Work order — Every line below between the one holding "t s).render = s.render := rfl" and the one holding "t s).line = s.line := rfl", inclusive, should be copied exactly, and no other line.

————————

-- ==== Sys2Proof/Laws/State.lean ====
section
/-! SUPPORT. What the plain updates of the state leave alone, one lemma for each update and field, each true by
rfl, so that no later proof unfolds a record update. -/

set_option Elab.async false

namespace Sys2Proof.Machine

@[simp] theorem State.atLeast_now (t : Nat) (s : State) : (State.atLeast t s).now = max s.now t := rfl
@[simp] theorem State.setCount_media (n : Nat) (s : State) :
    (State.setCount n s).media = { s.media with count := n } := rfl
@[simp] theorem State.setEvent_media (e : MediaEvent) (s : State) :
    (State.setEvent e s).media = { s.media with event := e } := rfl
@[simp] theorem State.await_dec (w : Work) (s : State) : (State.await w s).dec = { s.dec with work := w } := rfl
@[simp] theorem State.issue_array (a : Access) (s : State) : (State.issue a s).array = s.array.arrive s.now a := rfl
@[simp] theorem State.passOn_array (s : State) : (State.passOn s).array = s.array.passOn s.now := rfl
@[simp] theorem State.setScan_mode (c : Scan) (s : State) : (State.setScan c s).mode = .startUp (.scan c) := rfl
@[simp] theorem State.withCounters_battery (cs : List Counter) (s : State) :
    (State.withCounters cs s).battery = s.battery.withCounters cs := rfl
@[simp] theorem State.abandonUpload_store (s : State) : (State.abandonUpload s).store = s.store.abandon := rfl

@[simp] theorem State.atLeast_pending (t : Nat) (s : State) :
    (State.atLeast t s).pending = s.pending := rfl
@[simp] theorem State.atLeast_freeCount (t : Nat) (s : State) :
    (State.atLeast t s).freeCount = s.freeCount := rfl
@[simp] theorem State.atLeast_mode (t : Nat) (s : State) : (State.atLeast t s).mode = s.mode := rfl
@[simp] theorem State.atLeast_lines (t : Nat) (s : State) : (State.atLeast t s).lines = s.lines := rfl
@[simp] theorem State.atLeast_flash (t : Nat) (s : State) : (State.atLeast t s).flash = s.flash := rfl
@[simp] theorem State.atLeast_array (t : Nat) (s : State) : (State.atLeast t s).array = s.array := rfl
@[simp] theorem State.atLeast_store (t : Nat) (s : State) : (State.atLeast t s).store = s.store := rfl
@[simp] theorem State.atLeast_battery (t : Nat) (s : State) :
    (State.atLeast t s).battery = s.battery := rfl
@[simp] theorem State.atLeast_queue (t : Nat) (s : State) : (State.atLeast t s).queue = s.queue := rfl
@[simp] theorem State.atLeast_render (t : Nat) (s : State) : (State.atLeast t s).render = s.render := rfl
@[simp] theorem State.atLeast_burn (t : Nat) (s : State) : (State.atLeast t s).burn = s.burn := rfl
@[simp] theorem State.atLeast_media (t : Nat) (s : State) : (State.atLeast t s).media = s.media := rfl
@[simp] theorem State.atLeast_sticky (t : Nat) (s : State) : (State.atLeast t s).sticky = s.sticky := rfl
@[simp] theorem State.atLeast_line (t : Nat) (s : State) : (State.atLeast t s).line = s.line := rfl
@[simp] theorem State.atLeast_dec (t : Nat) (s : State) : (State.atLeast t s).dec = s.dec := rfl

@[simp] theorem State.takeHead_pending (item : InItem) (s : State) : (State.takeHead item s).pending = s.pending := by
  unfold State.takeHead; dsimp only; repeat' split
  all_goals rfl
@[simp] theorem State.takeHead_now (item : InItem) (s : State) : (State.takeHead item s).now = s.now := by
  unfold State.takeHead; dsimp only; repeat' split
  all_goals rfl
@[simp] theorem State.takeHead_freeCount (item : InItem) (s : State) : (State.takeHead item s).freeCount = s.freeCount := by
  unfold State.takeHead; dsimp only; repeat' split
  all_goals rfl
@[simp] theorem State.takeHead_mode (item : InItem) (s : State) : (State.takeHead item s).mode = s.mode := by
  unfold State.takeHead; dsimp only; repeat' split
  all_goals rfl
@[simp] theorem State.takeHead_lines (item : InItem) (s : State) : (State.takeHead item s).lines = s.lines := by
  unfold State.takeHead; dsimp only; repeat' split
  all_goals rfl
@[simp] theorem State.takeHead_flash (item : InItem) (s : State) : (State.takeHead item s).flash = s.flash := by
  unfold State.takeHead; dsimp only; repeat' split
  all_goals rfl
@[simp] theorem State.takeHead_array (item : InItem) (s : State) : (State.takeHead item s).array = s.array := by
  unfold State.takeHead; dsimp only; repeat' split
  all_goals rfl
@[simp] theorem State.takeHead_battery (item : InItem) (s : State) : (State.takeHead item s).battery = s.battery := by
  unfold State.takeHead; dsimp only; repeat' split
  all_goals rfl
@[simp] theorem State.takeHead_queue (item : InItem) (s : State) : (State.takeHead item s).queue = s.queue := by
  unfold State.takeHead; dsimp only; repeat' split
  all_goals rfl
@[simp] theorem State.takeHead_render (item : InItem) (s : State) : (State.takeHead item s).render = s.render := by
  unfold State.takeHead; dsimp only; repeat' split
  all_goals rfl
@[simp] theorem State.takeHead_burn (item : InItem) (s : State) : (State.takeHead item s).burn = s.burn := by
  unfold State.takeHead; dsimp only; repeat' split
  all_goals rfl
@[simp] theorem State.takeHead_media (item : InItem) (s : State) : (State.takeHead item s).media = s.media := by
  unfold State.takeHead; dsimp only; repeat' split
  all_goals rfl
@[simp] theorem State.takeHead_sticky (item : InItem) (s : State) : (State.takeHead item s).sticky = s.sticky := by
  unfold State.takeHead; dsimp only; repeat' split
  all_goals rfl
@[simp] theorem State.takeHead_line (item : InItem) (s : State) : (State.takeHead item s).line = s.line.headTaken := by
  unfold State.takeHead; dsimp only; repeat' split
  all_goals rfl

@[simp] theorem State.startUploadTimer_pending (s : State) :
    (State.startUploadTimer s).pending = s.pending := rfl
@[simp] theorem State.startUploadTimer_now (s : State) : (State.startUploadTimer s).now = s.now := rfl
@[simp] theorem State.startUploadTimer_freeCount (s : State) :
    (State.startUploadTimer s).freeCount = s.freeCount := rfl
@[simp] theorem State.startUploadTimer_mode (s : State) : (State.startUploadTimer s).mode = s.mode := rfl
@[simp] theorem State.startUploadTimer_lines (s : State) :
    (State.startUploadTimer s).lines = s.lines := rfl
@[simp] theorem State.startUploadTimer_flash (s : State) :
    (State.startUploadTimer s).flash = s.flash := rfl
@[simp] theorem State.startUploadTimer_array (s : State) :
    (State.startUploadTimer s).array = s.array := rfl
@[simp] theorem State.startUploadTimer_battery (s : State) :
    (State.startUploadTimer s).battery = s.battery := rfl
@[simp] theorem State.startUploadTimer_queue (s : State) :
    (State.startUploadTimer s).queue = s.queue := rfl
@[simp] theorem State.startUploadTimer_render (s : State) :
    (State.startUploadTimer s).render = s.render := rfl
@[simp] theorem State.startUploadTimer_burn (s : State) : (State.startUploadTimer s).burn = s.burn := rfl
@[simp] theorem State.startUploadTimer_media (s : State) :
    (State.startUploadTimer s).media = s.media := rfl
@[simp] theorem State.startUploadTimer_sticky (s : State) :
    (State.startUploadTimer s).sticky = s.sticky := rfl
@[simp] theorem State.startUploadTimer_line (s : State) : (State.startUploadTimer s).line = s.line := rfl
@[simp] theorem State.startUploadTimer_dec (s : State) : (State.startUploadTimer s).dec = s.dec := rfl

@[simp] theorem State.stopUploadTimer_pending (s : State) :
    (State.stopUploadTimer s).pending = s.pending := rfl
@[simp] theorem State.stopUploadTimer_now (s : State) : (State.stopUploadTimer s).now = s.now := rfl
@[simp] theorem State.stopUploadTimer_freeCount (s : State) :
    (State.stopUploadTimer s).freeCount = s.freeCount := rfl
@[simp] theorem State.stopUploadTimer_mode (s : State) : (State.stopUploadTimer s).mode = s.mode := rfl
@[simp] theorem State.stopUploadTimer_lines (s : State) : (State.stopUploadTimer s).lines = s.lines := rfl
@[simp] theorem State.stopUploadTimer_flash (s : State) : (State.stopUploadTimer s).flash = s.flash := rfl
@[simp] theorem State.stopUploadTimer_array (s : State) : (State.stopUploadTimer s).array = s.array := rfl
@[simp] theorem State.stopUploadTimer_battery (s : State) :
    (State.stopUploadTimer s).battery = s.battery := rfl
@[simp] theorem State.stopUploadTimer_queue (s : State) : (State.stopUploadTimer s).queue = s.queue := rfl
@[simp] theorem State.stopUploadTimer_render (s : State) :
    (State.stopUploadTimer s).render = s.render := rfl
@[simp] theorem State.stopUploadTimer_burn (s : State) : (State.stopUploadTimer s).burn = s.burn := rfl
@[simp] theorem State.stopUploadTimer_media (s : State) : (State.stopUploadTimer s).media = s.media := rfl
@[simp] theorem State.stopUploadTimer_sticky (s : State) :
    (State.stopUploadTimer s).sticky = s.sticky := rfl
@[simp] theorem State.stopUploadTimer_line (s : State) : (State.stopUploadTimer s).line = s.line := rfl
@[simp] theorem State.stopUploadTimer_dec (s : State) : (State.stopUploadTimer s).dec = s.dec := rfl

@[simp] theorem State.await_pending (work : Work) (s : State) :
    (State.await work s).pending = s.pending := rfl
@[simp] theorem State.await_now (work : Work) (s : State) : (State.await work s).now = s.now := rfl
@[simp] theorem State.await_freeCount (work : Work) (s : State) :
    (State.await work s).freeCount = s.freeCount := rfl
@[simp] theorem State.await_mode (work : Work) (s : State) : (State.await work s).mode = s.mode := rfl
@[simp] theorem State.await_lines (work : Work) (s : State) : (State.await work s).lines = s.lines := rfl
@[simp] theorem State.await_flash (work : Work) (s : State) : (State.await work s).flash = s.flash := rfl
@[simp] theorem State.await_array (work : Work) (s : State) : (State.await work s).array = s.array := rfl
@[simp] theorem State.await_store (work : Work) (s : State) : (State.await work s).store = s.store := rfl
@[simp] theorem State.await_battery (work : Work) (s : State) :
    (State.await work s).battery = s.battery := rfl
@[simp] theorem State.await_queue (work : Work) (s : State) : (State.await work s).queue = s.queue := rfl
@[simp] theorem State.await_render (work : Work) (s : State) :
    (State.await work s).render = s.render := rfl
@[simp] theorem State.await_burn (work : Work) (s : State) : (State.await work s).burn = s.burn := rfl
@[simp] theorem State.await_media (work : Work) (s : State) : (State.await work s).media = s.media := rfl
@[simp] theorem State.await_sticky (work : Work) (s : State) :
    (State.await work s).sticky = s.sticky := rfl
@[simp] theorem State.await_line (work : Work) (s : State) : (State.await work s).line = s.line := rfl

————————

Result for this task —
@[simp] theorem State.atLeast_render (t : Nat) (s : State) : (State.atLeast t s).render = s.render := rfl
@[simp] theorem State.atLeast_burn (t : Nat) (s : State) : (State.atLeast t s).burn = s.burn := rfl
@[simp] theorem State.atLeast_media (t : Nat) (s : State) : (State.atLeast t s).media = s.media := rfl
@[simp] theorem State.atLeast_sticky (t : Nat) (s : State) : (State.atLeast t s).sticky = s.sticky := rfl
@[simp] theorem State.atLeast_line (t : Nat) (s : State) : (State.atLeast t s).line = s.line := rfl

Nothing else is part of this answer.